Le sort de Sharp était d’ores et déjà scellé. Compte tenu des difficultés de l’entreprise et de la dette qui l’accablait, un partenariat ou un rachat était une évidence. En janvier dernier, un article du Wall Street Journal indiquait que deux acquéreurs potentiels s’étaient fait connaître : Foxconn, le sous-traitant taïwanais bien connu pour son travail sur l’iPhone, et le fonds d’investissement public japonais Innovation Network Corp. Ce dernier contrôle d’ores et déjà Japan Display (fusion des divisions dédiées aux écrans de Toshiba, Hitachi et Sony). L’idée du fonds était alors de créer un ensemble japonais capable de rivaliser avec les concurrents coréens et taïwanais. Sans surprise, Samsung, actionnaire de Sharp depuis 2013, ne semble pas avoir participé.
Depuis 2012, le patron de Foxconn souhaite s'allier à Sharp
La loi du dollar
Or, même la préférence nationale japonaise a ses limites. Et cette limite est financière : l’article de Wall Street Journal affirmait que Foxconn avait mis sur la table 5,2 milliards de dollars, contre 2,5 milliards chez Inoovation Network Corp. Ces quelques dernières semaines, les enchères ont augmenté. Selon l’agence de presse financière japonaise Nikkei, Foxconn a augmenté sa mise de 1 milliard de dollars, tandis que Japan Display frôlait les 4,5 milliards, dont plus d’un tiers en ligne de crédit (un prêt en quelque sorte). Le conseil d’administration aurait voté hier en faveur du Taïwanais. Une acquisition qui sera certainement détaillée dans les semaines à venir.

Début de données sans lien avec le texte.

-- ==== Sys2Proof/Laws/Moves.lean ====
section
/-! SUPPORT. What the moves of a step say: a property that `settle` ends is ended by one of the lines it takes, and the
stages of a clock edge. -/

namespace Sys2Proof.Machine

theorem settleMoves_ends {P : State → Prop} : ∀ (n : Nat) {s : State}, P s → ¬P (settleFor n s) →
    ∃ m ∈ settleMoves n s, settleLine m.1 = some m.2 ∧ P m.1 ∧ ¬P m.2
  | 0, _, h, hn => absurd h hn
  | n + 1, s, h, hn => by
    simp only [settleFor, settleMoves] at hn ⊢
    cases hl : settleLine s with
    | none => simp only [hl] at hn; exact absurd h hn
    | some t =>
      simp only [hl] at hn
      by_cases ht : P t
      · obtain ⟨m, hm, e⟩ := settleMoves_ends n ht hn
        exact ⟨m, List.mem_cons_of_mem _ hm, e⟩
      · exact ⟨(s, t), List.mem_cons_self, hl, h, ht⟩

/-- A property that `settle` ends is ended by a line it takes. -/
theorem settleTaken_ends {P : State → Prop} {s : State} (h : P s) (hn : ¬P (settle s)) :
    ∃ m ∈ settleTaken s, settleLine m.1 = some m.2 ∧ P m.1 ∧ ¬P m.2 :=
  settleMoves_ends _ h hn

@[simp] theorem edgeSampled_connected (p : PinsIn) (s : State) : (edgeSampled p s).connected = s.connected := by
  simp only [edgeSampled, rxSyncStep, baudStep, hostRead, emit]; split <;> rfl

@[simp] theorem edgeSampled_phase (p : PinsIn) (s : State) : (edgeSampled p s).phase = s.phase := by
  simp only [edgeSampled, rxSyncStep, baudStep, hostRead, emit]; split <;> rfl

@[simp] theorem edgeSampled_actionSlot (p : PinsIn) (s : State) : (edgeSampled p s).actionSlot = s.actionSlot := by
  simp only [edgeSampled, rxSyncStep, baudStep, hostRead, emit]; split <;> rfl

@[simp] theorem edgeSampled_cadenceTimer (p : PinsIn) (s : State) : (edgeSampled p s).cadenceTimer = s.cadenceTimer := by
  simp only [edgeSampled, rxSyncStep, baudStep, hostRead, emit]; split <;> rfl

@[simp] theorem edgeSampled_txbuf (p : PinsIn) (s : State) : (edgeSampled p s).txbuf = s.txbuf := by
  simp only [edgeSampled, rxSyncStep, baudStep, hostRead, emit]; split <;> rfl

end Sys2Proof.Machine
end

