/-- The elementary changes of the registers of R42: the edges of the scheduler (R202 to R211) but T.COMPLETED, a published
status (R174, R182), a byte given to the transmitter (R150), and what leaves those registers alone. -/
inductive Change : State → State → Prop
  | quiet {s t} (h : ControlSame s t) : Change s t
  | publish {s} (st : DriveStatus) (h : st.position.toNat ≤ 200) : Change s { s with status := st }
  | giveByte {s} (h : s.txidx < s.txlen) : Change s { s with txidx := s.txidx + 1 }
  | startPoll {s} (F : List Byte) (h : s.phase = .idle) :
      Change s { s with txbuf := memWrite s.txbuf 0 F, txlen := 15, txidx := 0, de := true, phase := .sending }
  | pollSent {s} (h : s.phase = .sending) : Change s { s with de := false, phase := .awaiting }
  | answered {s} (h : s.phase = .awaiting) : Change s { s with phase := .completed }
  | failed {s} (h : s.phase = .awaiting) : Change s { s with phase := .timedOut }
  | count {s} (h : s.phase = .timedOut) (hn : (satInc s.timeoutCnt).toNat < s.cfg.timeoutThreshold.toNat) :
      Change s { s with timeoutCnt := satInc s.timeoutCnt, phase := .idle }
  | disconnect {s} (h : s.phase = .timedOut) (hn : s.cfg.timeoutThreshold.toNat ≤ (satInc s.timeoutCnt).toNat) :
      Change s { s with
        timeoutCnt := satInc s.timeoutCnt, connected := false, phase := .idle
        scanDone := if s.cfg.scanPolicy = .rescanOnDisconnect then false else s.scanDone }

/-- Any number of elementary changes. -/
abbrev Changes : State → State → Prop := Relation.ReflTransGen Change

theorem Changes.quiet {s t : State} (h : ControlSame s t) : Changes s t := .single (.quiet h)

/-- One change, and then what leaves the registers of R42 alone. -/
theorem Changes.thenQuiet {s t u : State} (h : Change s t) (hq : ControlSame t u) : Changes s u :=
  .head h (Changes.quiet hq)

/-- What every elementary change keeps, any number of them keeps. -/
theorem Changes.keeps {P : State → Prop} (hP : ∀ u v, Change u v → P u → P v) {s t : State} (h : Changes s t)
    (hs : P s) : P t := by
  induction h with
  | refl => exact hs
  | tail _ hstep ih => exact hP _ _ hstep ih

/-! #### Operations that leave the registers of R42 alone -/

theorem controlSame_startStep {x : Input} {rest : List Input} {s : State} (h : s.inputs = x :: rest) :
    ControlSame s (startStep rest s) :=
  { inputs := by rw [h]; exact List.subset_cons_self x rest }

theorem controlSame_endStep (before s : State) : ControlSame s (endStep before s) := by
  unfold endStep
  split <;> exact {}

theorem controlSame_hostRead (p : PinsIn) (s : State) : ControlSame s (hostRead p s) := by
  unfold hostRead
  split <;> exact {}

theorem controlSame_hostWrite (p : PinsIn) (s : State) : ControlSame s (hostWrite p s) := by
  unfold hostWrite
  split <;> exact {}

theorem controlSame_gateReceiver (s : State) : ControlSame s (gateReceiver s) := by
  unfold gateReceiver
  split <;> exact {}

theorem controlSame_decodeRun (F : List Byte) (s : State) : ControlSame s (decodeRun F s) := by
  unfold decodeRun
  split <;> exact {}

theorem controlSame_rxPush (b : Byte) (s : State) : ControlSame s (rxPush b s) := by
  unfold rxPush
  split <;> exact {}

theorem controlSame_rxCharError (framing : Bool) (s : State) : ControlSame s (rxCharError framing s) := by
  unfold rxCharError
  split_ifs
  · exact {}
  · exact { ferrSeen := fun _ => rfl }
  · exact { perrSeen := fun _ => rfl }

/-- The end of a character takes its byte or sets a flag (R247). -/
theorem controlSame_rxCharEnd (d : Byte) (p stop : Bool) (s : State) : ControlSame s (rxCharEnd d p stop s) := by
  unfold rxCharEnd
  split
  · exact controlSame_rxPush _ s
  · exact controlSame_rxCharError true s
  · exact controlSame_rxCharError false s

theorem controlSame_rxSample (level : Bool) (s : State) : ControlSame s (rxSample level s) := by
  unfold rxSample
  dsimp only
  split
  · exact {}
  · exact ControlSame.trans {} (controlSame_rxCharEnd _ _ _ _)

/-- One `os_tick` (R245 to R248): the receiver's own registers, and at a character's last sample its end. -/
theorem controlSame_rxTick (level : Bool) (s : State) : ControlSame s (rxTick level s) := by
  unfold rxTick
  split_ifs
  pick_goal 8
  · exact controlSame_rxSample level s
  all_goals exact {}

theorem controlSame_edgeSampled (p : PinsIn) (s : State) : ControlSame s (edgeSampled p s) := by
  have hread := controlSame_hostRead p s
  unfold edgeSampled
  generalize hostRead p s = u at hread ⊢
  exact hread.trans {}

/-- A word that selects no operation changes no register (log 13). -/
theorem controlSame_rejectedWord {why : Reject} {s t : State} (h : rejectedWord why s = .next t) : ControlSame s t := by
  cases why <;> cases h <;> exact {}

/-! #### Operations that change them -/

theorem giveNext_changes {s : State} (h : s.txidx < s.txlen) : Changes s (giveNext s) :=
  Changes.thenQuiet (.giveByte h) {}

theorem txidx_lt_of_txReady {s : State} (h : txReady s = true) : s.txidx < s.txlen := by
  simp only [txReady, Bool.and_eq_true, decide_eq_true_eq] at h
  exact h.2

theorem txStart_changes (s : State) : Changes s (txStart s) := by
  unfold txStart
  split
  · exact (giveNext_changes (txidx_lt_of_txReady ‹_›)).trans (Changes.quiet {})
  · exact .refl

theorem txDone_changes (s : State) : Changes s (txDone s) := by
  unfold txDone
  split
  · exact Changes.thenQuiet (.pollSent ‹_›) {}
  · exact .refl

/-- One `bit_tick` (R243): the next bit, the next character, or the end of transmission. -/
theorem txBitTick_changes (s : State) : Changes s (txBitTick s) := by
  unfold txBitTick
  split_ifs with hfree hbits hleft
  · exact .refl
  · exact Changes.quiet {}
  · exact .head (.quiet {}) (giveNext_changes hleft)
  · exact .head (.quiet {}) (txDone_changes _)

theorem acceptResponse_changes (F : List Byte) (s : State) : Changes s (acceptResponse F s) := by
  unfold acceptResponse
  split
  · exact Changes.thenQuiet (.answered ‹_›) {}
  · exact .refl

theorem crcFail_changes (s : State) : Changes s (crcFail s) := by
  unfold crcFail
  split
  · exact .single (.failed ‹_›)
  · exact .refl

theorem timeout_changes (s : State) : Changes s (timeout s) := by
  unfold timeout
  split
  · rename_i h
    exact Changes.thenQuiet (.failed h.1) {}
  · exact .refl

theorem timedOut_changes (s : State) : Changes s (timedOut s) := by
  by_cases h : s.phase = .timedOut
  · obtain ⟨ev, ⟨hn, e⟩ | ⟨hn, e⟩⟩ := timedOut_effect h
    · exact e ▸ Changes.thenQuiet (.disconnect h hn) {}
    · exact e ▸ Changes.thenQuiet (.count h hn) {}
  · rw [timedOut, if_neg h]

theorem tick_changes (s : State) : Changes s (tick s) := by
  by_cases h : s.phase = .idle ∧ s.cadenceTimer = 0
  · rw [tick_effect h.1 h.2]
    generalize pollFrame s.cfg (nextKind s) s.actionSlot = F
    exact Changes.thenQuiet (.startPoll F h.1) {}
  · rw [tick, if_neg h]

Ce rachat concernerait évidemment toutes les activités de l’entreprise. D’abord, la division grand public, avec les télévisions, les vidéoprojecteurs, les imprimantes, les fours micro-onde ou encore les smartphones (les fameux Aquos). Ensuite, la division professionnelle, avec les systèmes de paiement, les fax, les systèmes d’air conditionné, les projecteurs, les moniteurs, les systèmes d’impression multifonctions, etc. Enfin, la division composant, celle qui intéresse certainement le plus Foxconn, avec les usines d’écrans, de capteurs photo (CCD et CMOS) et de mémoires flash. Il va sans dire que le fait qu’Apple soit client de cette dernière division est l’un des atouts majeurs de cette fusion avec Foxconn.
Foxconn intéressé par toutes les divisions de Sharp ?
Reste évidemment à savoir ce que Foxconn conservera parmi toutes ces lignes de produits et parmi toutes les usines de Sharp. La division composant sera clairement maintenue. Depuis quatre ans, Foxconn s’intéresse ardemment à cette activité : en mars 2012, le Taïwanais tentait d’investir dans le groupe (à hauteur de 10 % du capital), notamment dans les usines d’écrans LCD, mais la dévalorisation de Sharp a rendu l’accord caduc.
En revanche, même si rien ne semble l’indiquer, compte tenu de l’activité de sous-traitant de Foxconn, la division grand public pourrait disparaître, ou être partiellement cédée sous forme de licence à une société qui se chargerait de distribuer les produits. Nous sommes également curieux de savoir comment Foxconn jonglera entre Sharp Display et Innolux dont il est également actionnaire.
Quel avenir pour Sharp ?
Ces dernières années, Sharp n’a pas eu le vent en poupe. Alors qu’il était le fournisseur de dalles préféré d’Apple pour l’iPhone 5S et l’iPhone 6, il a non seulement été battu en 2015 par son compatriote Japan Display, mais également LG Display, passé numéro 2 mondial grâce à la négociation d’un nouvel accord avec la firme de Cupertino. De plus, sa marque propre, présente uniquement au Japon, patine face à l’iPhone (une situation qui touche tout le secteur Android japonais). Sans parler des difficultés sur les autres secteurs d’activité où Sharp est présent (la télévision par exemple).
Un accord avec un partenaire financier ou industriel était obligatoire pour restructurer Sharp et mettre au point une nouvelle stratégie. Reste à savoir à quel point cette nouvelle direction se focalisera sur la fourniture de technologies et se désengagera de la distribution de produits grand public.